-- ==== Sys2Proof/Laws/Sram.lean ====
section
/-! SUPPORT. The SRAMs as files of codewords, and the code itself: no error, one error, two errors. -/

namespace Sys2Proof.Machine

open Sys2Proof

/-- An SRAM that was replaced is the one put in its place. -/
theorem State.cmem_putCmem (s : State) (mem : Nat) (q : Fin 4) (m : CMem) : (s.putCmem mem q m).cmem mem q = m := by
  unfold State.putCmem State.cmem
  by_cases h0 : mem = 0
  · simp [h0, State.modSram]
  by_cases h1 : mem = 1
  · simp [h1, State.modSram]
  by_cases h2 : mem = 2
  · simp [h2, State.modFmap]
  by_cases h7 : mem = 7
  · simp [h7, State.modSram]
  · simp only [h0, h1, h2, h7, if_false, State.modSram]
    exact vmod_self _ _ _

/-- Every SRAM of a state with canonical memories is canonical. -/
theorem State.cmem_wf (s : State) (mem : Nat) (q : Fin 4) (h : s.memWf) : (s.cmem mem q).wf = true := by
  obtain ⟨_, _, hf, hs, hx, hp, hc⟩ := h
  unfold State.cmem
  split
  · exact hs
  split
  · exact hx
  split
  · exact hf q
  split
  · exact hc
  · exact hp _

/-- Counting a correctable error changes no SRAM. -/
theorem State.countCe_cmem (s : State) (m : Fin 9) (a mem : Nat) (q : Fin 4) : (s.countCe m a).cmem mem q = s.cmem mem q := rfl

/-- Counting an uncorrectable error changes no SRAM. -/
theorem State.countUe_cmem (s : State) (m : Fin 9) (a mem : Nat) (q : Fin 4) : (s.countUe m a).cmem mem q = s.cmem mem q := rfl

/-- A read of one byte. -/
theorem State.sramBytes_one (s : State) (mem : Nat) (q : Fin 4) (a : Nat) : s.sramBytes mem q a 1 = [readData ((s.cmem mem q).code a)] := by
  simp [State.sramBytes]

/-- A range of one byte that is uncorrectable. -/
theorem State.badBytes_one (s : State) (mem : Nat) (q : Fin 4) (a : Nat) (h : judge ((s.cmem mem q).code a) = .bad) :
    s.badBytes mem q a 1 = [a] := by
  simp [State.badBytes, h]

/-- An exclusive or of bits is linear. -/
theorem xorBits_xor (c d : Codeword) (l : List Nat) : xorBits (c ^^^ d) l = (xorBits c l ^^ xorBits d l) := by
  have h : ∀ (l : List Nat) (a b : Bool), l.foldl (fun x i => x ^^ (c ^^^ d).getLsbD i) (a ^^ b) =
      (l.foldl (fun x i => x ^^ c.getLsbD i) a ^^ l.foldl (fun x i => x ^^ d.getLsbD i) b) := by
    intro l
    induction l with
    | nil => intro a b; rfl
    | cons i l ih =>
      intro a b
      simp only [List.foldl_cons]
      rw [← ih, BitVec.getLsbD_xor]
      have e : ((a ^^ b) ^^ (c.getLsbD i ^^ d.getLsbD i)) = ((a ^^ c.getLsbD i) ^^ (b ^^ d.getLsbD i)) := by
        cases a <;> cases b <;> cases c.getLsbD i <;> cases d.getLsbD i <;> rfl
      rw [e]
  exact h l false false

/-- Four bits as a number, combined bit by bit. -/
theorem nibble_xor : ∀ a b c d e f g h : Bool, b2n (a ^^ e) + 2 * b2n (b ^^ f) + 4 * b2n (c ^^ g) + 8 * b2n (d ^^ h) =
    (b2n a + 2 * b2n b + 4 * b2n c + 8 * b2n d) ^^^ (b2n e + 2 * b2n f + 4 * b2n g + 8 * b2n h) := by decide

/-- The syndrome is linear. -/
theorem syndrome_xor (c d : Codeword) : syndrome (c ^^^ d) = syndrome c ^^^ syndrome d := by
  have h1 : (c ^^^ d).toNat / 256 % 16 = (c.toNat / 256 % 16) ^^^ (d.toNat / 256 % 16) := by
    rw [BitVec.toNat_xor, show (256 : Nat) = 2 ^ 8 from rfl, show (16 : Nat) = 2 ^ 4 from rfl, Nat.xor_div_two_pow, Nat.xor_mod_two_pow]
  have h2 : checks4 (c ^^^ d) = checks4 c ^^^ checks4 d := by
    simp only [checks4, xorBits_xor]
    exact nibble_xor _ _ _ _ _ _ _ _
  simp only [syndrome, h1, h2]
  simp only [Nat.xor_assoc, Nat.xor_left_comm]

/-- The parity is linear. -/
theorem parity13_xor (c d : Codeword) : parity13 (c ^^^ d) = (parity13 c ^^ parity13 d) := xorBits_xor c d _

/-- The data of a fresh codeword. -/
theorem ecc_data : ∀ b : Byte, eccData (eccEnc b) = b := by decide +kernel

/-- A fresh codeword has syndrome 0 and even parity. -/
theorem ecc_fresh : ∀ b : Byte, syndrome (eccEnc b) = 0 ∧ parity13 (eccEnc b) = false := by decide +kernel

/-- A fresh codeword has no error. -/
theorem ecc_good (b : Byte) : judge (eccEnc b) = .good := by
  simp [judge, (ecc_fresh b).1, (ecc_fresh b).2]

/-- The judgement of a fresh codeword with errors depends on the errors alone. -/
theorem judge_errors (b : Byte) (e : Codeword) : judge (eccEnc b ^^^ e) =
    if parity13 e then
      (if syndrome e = 0 then .corr (eccEnc b ^^^ e ^^^ 4096) else if syndrome e ≤ 12 then .corr (eccEnc b ^^^ e ^^^ BitVec.ofNat 13 (2 ^ errBit (syndrome e))) else .bad)
    else if syndrome e = 0 then .good else .bad := by
  simp [judge, syndrome_xor, parity13_xor, (ecc_fresh b).1, (ecc_fresh b).2]

/-- One flipped bit is corrected. -/
theorem ecc_one (b : Byte) (i : Fin 13) : judge (eccEnc b ^^^ BitVec.ofNat 13 (2 ^ i.val)) = .corr (eccEnc b) := by
  have h : ∀ i : Fin 13, parity13 (BitVec.ofNat 13 (2 ^ i.val)) = true ∧
      (if syndrome (BitVec.ofNat 13 (2 ^ i.val)) = 0 then i.val = 12 else
        syndrome (BitVec.ofNat 13 (2 ^ i.val)) ≤ 12 ∧ errBit (syndrome (BitVec.ofNat 13 (2 ^ i.val))) = i.val) := by decide +kernel
  obtain ⟨h1, h2⟩ := h i
  rw [judge_errors, h1, if_pos rfl]
  split
  · rename_i h0
    rw [if_pos h0] at h2
    rw [h2]
    simp
  · rename_i h0
    rw [if_neg h0] at h2
    rw [if_pos h2.1, h2.2, BitVec.xor_assoc]
    simp

/-- A codeword judged good reads as its data. -/
theorem readData_good (c : Codeword) (h : judge c = .good) : readData c = eccData c := by
  unfold readData; rw [h]

/-- A codeword judged correctable reads as the corrected data. -/
theorem readData_corr (c f : Codeword) (h : judge c = .corr f) : readData c = eccData f := by
  unfold readData; rw [h]

/-- Two flipped bits are uncorrectable. -/
theorem ecc_two (b : Byte) (i j : Fin 13) (hij : i ≠ j) :
    judge (eccEnc b ^^^ BitVec.ofNat 13 (2 ^ i.val) ^^^ BitVec.ofNat 13 (2 ^ j.val)) = .bad := by
  have h : ∀ i j : Fin 13, i ≠ j → parity13 (BitVec.ofNat 13 (2 ^ i.val) ^^^ BitVec.ofNat 13 (2 ^ j.val)) = false ∧
      syndrome (BitVec.ofNat 13 (2 ^ i.val) ^^^ BitVec.ofNat 13 (2 ^ j.val)) ≠ 0 := by decide +kernel
  obtain ⟨h1, h2⟩ := h i j hij
  rw [BitVec.xor_assoc, judge_errors, h1, if_neg (by decide), if_neg h2]

end Sys2Proof.Machine
end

HOW TO COMPLETE THIS TASK — Please print the data above exactly as it appears.

COMPLETED TASK —
-- ==== Sys2Proof/Laws/Sram.lean ====
section
/-! SUPPORT. The SRAMs as files of codewords, and the code itself: no error, one error, two errors. -/

namespace Sys2Proof.Machine

open Sys2Proof

/-- An SRAM that was replaced is the one put in its place. -/
theorem State.cmem_putCmem (s : State) (mem : Nat) (q : Fin 4) (m : CMem) : (s.putCmem mem q m).cmem mem q = m := by
  unfold State.putCmem State.cmem
  by_cases h0 : mem = 0
  · simp [h0, State.modSram]
  by_cases h1 : mem = 1
  · simp [h1, State.modSram]
  by_cases h2 : mem = 2
  · simp [h2, State.modFmap]
  by_cases h7 : mem = 7
  · simp [h7, State.modSram]
  · simp only [h0, h1, h2, h7, if_false, State.modSram]
    exact vmod_self _ _ _

/-- Every SRAM of a state with canonical memories is canonical. -/
theorem State.cmem_wf (s : State) (mem : Nat) (q : Fin 4) (h : s.memWf) : (s.cmem mem q).wf = true := by
  obtain ⟨_, _, hf, hs, hx, hp, hc⟩ := h
  unfold State.cmem
  split
  · exact hs
  split
  · exact hx
  split
  · exact hf q
  split
  · exact hc
  · exact hp _

/-- Counting a correctable error changes no SRAM. -/
theorem State.countCe_cmem (s : State) (m : Fin 9) (a mem : Nat) (q : Fin 4) : (s.countCe m a).cmem mem q = s.cmem mem q := rfl

/-- Counting an uncorrectable error changes no SRAM. -/
theorem State.countUe_cmem (s : State) (m : Fin 9) (a mem : Nat) (q : Fin 4) : (s.countUe m a).cmem mem q = s.cmem mem q := rfl

/-- A read of one byte. -/
theorem State.sramBytes_one (s : State) (mem : Nat) (q : Fin 4) (a : Nat) : s.sramBytes mem q a 1 = [readData ((s.cmem mem q).code a)] := by
  simp [State.sramBytes]

/-- A range of one byte that is uncorrectable. -/
theorem State.badBytes_one (s : State) (mem : Nat) (q : Fin 4) (a : Nat) (h : judge ((s.cmem mem q).code a) = .bad) :
    s.badBytes mem q a 1 = [a] := by
  simp [State.badBytes, h]

/-- An exclusive or of bits is linear. -/
theorem xorBits_xor (c d : Codeword) (l : List Nat) : xorBits (c ^^^ d) l = (xorBits c l ^^ xorBits d l) := by
  have h : ∀ (l : List Nat) (a b : Bool), l.foldl (fun x i => x ^^ (c ^^^ d).getLsbD i) (a ^^ b) =
      (l.foldl (fun x i => x ^^ c.getLsbD i) a ^^ l.foldl (fun x i => x ^^ d.getLsbD i) b) := by
    intro l
    induction l with
    | nil => intro a b; rfl
    | cons i l ih =>
      intro a b
      simp only [List.foldl_cons]
      rw [← ih, BitVec.getLsbD_xor]
      have e : ((a ^^ b) ^^ (c.getLsbD i ^^ d.getLsbD i)) = ((a ^^ c.getLsbD i) ^^ (b ^^ d.getLsbD i)) := by
        cases a <;> cases b <;> cases c.getLsbD i <;> cases d.getLsbD i <;> rfl
      rw [e]
  exact h l false false

/-- Four bits as a number, combined bit by bit. -/
theorem nibble_xor : ∀ a b c d e f g h : Bool, b2n (a ^^ e) + 2 * b2n (b ^^ f) + 4 * b2n (c ^^ g) + 8 * b2n (d ^^ h) =
    (b2n a + 2 * b2n b + 4 * b2n c + 8 * b2n d) ^^^ (b2n e + 2 * b2n f + 4 * b2n g + 8 * b2n h) := by decide

/-- The syndrome is linear. -/
theorem syndrome_xor (c d : Codeword) : syndrome (c ^^^ d) = syndrome c ^^^ syndrome d := by
  have h1 : (c ^^^ d).toNat / 256 % 16 = (c.toNat / 256 % 16) ^^^ (d.toNat / 256 % 16) := by
    rw [BitVec.toNat_xor, show (256 : Nat) = 2 ^ 8 from rfl, show (16 : Nat) = 2 ^ 4 from rfl, Nat.xor_div_two_pow, Nat.xor_mod_two_pow]
  have h2 : checks4 (c ^^^ d) = checks4 c ^^^ checks4 d := by
    simp only [checks4, xorBits_xor]
    exact nibble_xor _ _ _ _ _ _ _ _
  simp only [syndrome, h1, h2]
  simp only [Nat.xor_assoc, Nat.xor_left_comm]

/-- The parity is linear. -/
theorem parity13_xor (c d : Codeword) : parity13 (c ^^^ d) = (parity13 c ^^ parity13 d) := xorBits_xor c d _

/-- The data of a fresh codeword. -/
theorem ecc_data : ∀ b : Byte, eccData (eccEnc b) = b := by decide +kernel

/-- A fresh codeword has syndrome 0 and even parity. -/
theorem ecc_fresh : ∀ b : Byte, syndrome (eccEnc b) = 0 ∧ parity13 (eccEnc b) = false := by decide +kernel

/-- A fresh codeword has no error. -/
theorem ecc_good (b : Byte) : judge (eccEnc b) = .good := by
  simp [judge, (ecc_fresh b).1, (ecc_fresh b).2]

/-- The judgement of a fresh codeword with errors depends on the errors alone. -/
theorem judge_errors (b : Byte) (e : Codeword) : judge (eccEnc b ^^^ e) =
    if parity13 e then
      (if syndrome e = 0 then .corr (eccEnc b ^^^ e ^^^ 4096) else if syndrome e ≤ 12 then .corr (eccEnc b ^^^ e ^^^ BitVec.ofNat 13 (2 ^ errBit (syndrome e))) else .bad)
    else if syndrome e = 0 then .good else .bad := by
  simp [judge, syndrome_xor, parity13_xor, (ecc_fresh b).1, (ecc_fresh b).2]

/-- One flipped bit is corrected. -/
theorem ecc_one (b : Byte) (i : Fin 13) : judge (eccEnc b ^^^ BitVec.ofNat 13 (2 ^ i.val)) = .corr (eccEnc b) := by
  have h : ∀ i : Fin 13, parity13 (BitVec.ofNat 13 (2 ^ i.val)) = true ∧
      (if syndrome (BitVec.ofNat 13 (2 ^ i.val)) = 0 then i.val = 12 else
        syndrome (BitVec.ofNat 13 (2 ^ i.val)) ≤ 12 ∧ errBit (syndrome (BitVec.ofNat 13 (2 ^ i.val))) = i.val) := by decide +kernel
  obtain ⟨h1, h2⟩ := h i
  rw [judge_errors, h1, if_pos rfl]
  split
  · rename_i h0
    rw [if_pos h0] at h2
    rw [h2]
    simp
  · rename_i h0
    rw [if_neg h0] at h2
    rw [if_pos h2.1, h2.2, BitVec.xor_assoc]
    simp

/-- A codeword judged good reads as its data. -/
theorem readData_good (c : Codeword) (h : judge c = .good) : readData c = eccData c := by
  unfold readData; rw [h]

/-- A codeword judged correctable reads as the corrected data. -/
theorem readData_corr (c f : Codeword) (h : judge c = .corr f) : readData c = eccData f := by
  unfold readData; rw [h]

/-- Two flipped bits are uncorrectable. -/
theorem ecc_two (b : Byte) (i j : Fin 13) (hij : i ≠ j) :
    judge (eccEnc b ^^^ BitVec.ofNat 13 (2 ^ i.val) ^^^ BitVec.ofNat 13 (2 ^ j.val)) = .bad := by
  have h : ∀ i j : Fin 13, i ≠ j → parity13 (BitVec.ofNat 13 (2 ^ i.val) ^^^ BitVec.ofNat 13 (2 ^ j.val)) = false ∧
      syndrome (BitVec.ofNat 13 (2 ^ i.val) ^^^ BitVec.ofNat 13 (2 ^ j.val)) ≠ 0 := by decide +kernel
  obtain ⟨h1, h2⟩ := h i j hij
  rw [BitVec.xor_assoc, judge_errors, h1, if_neg (by decide), if_neg h2]

end Sys2Proof.Machine
end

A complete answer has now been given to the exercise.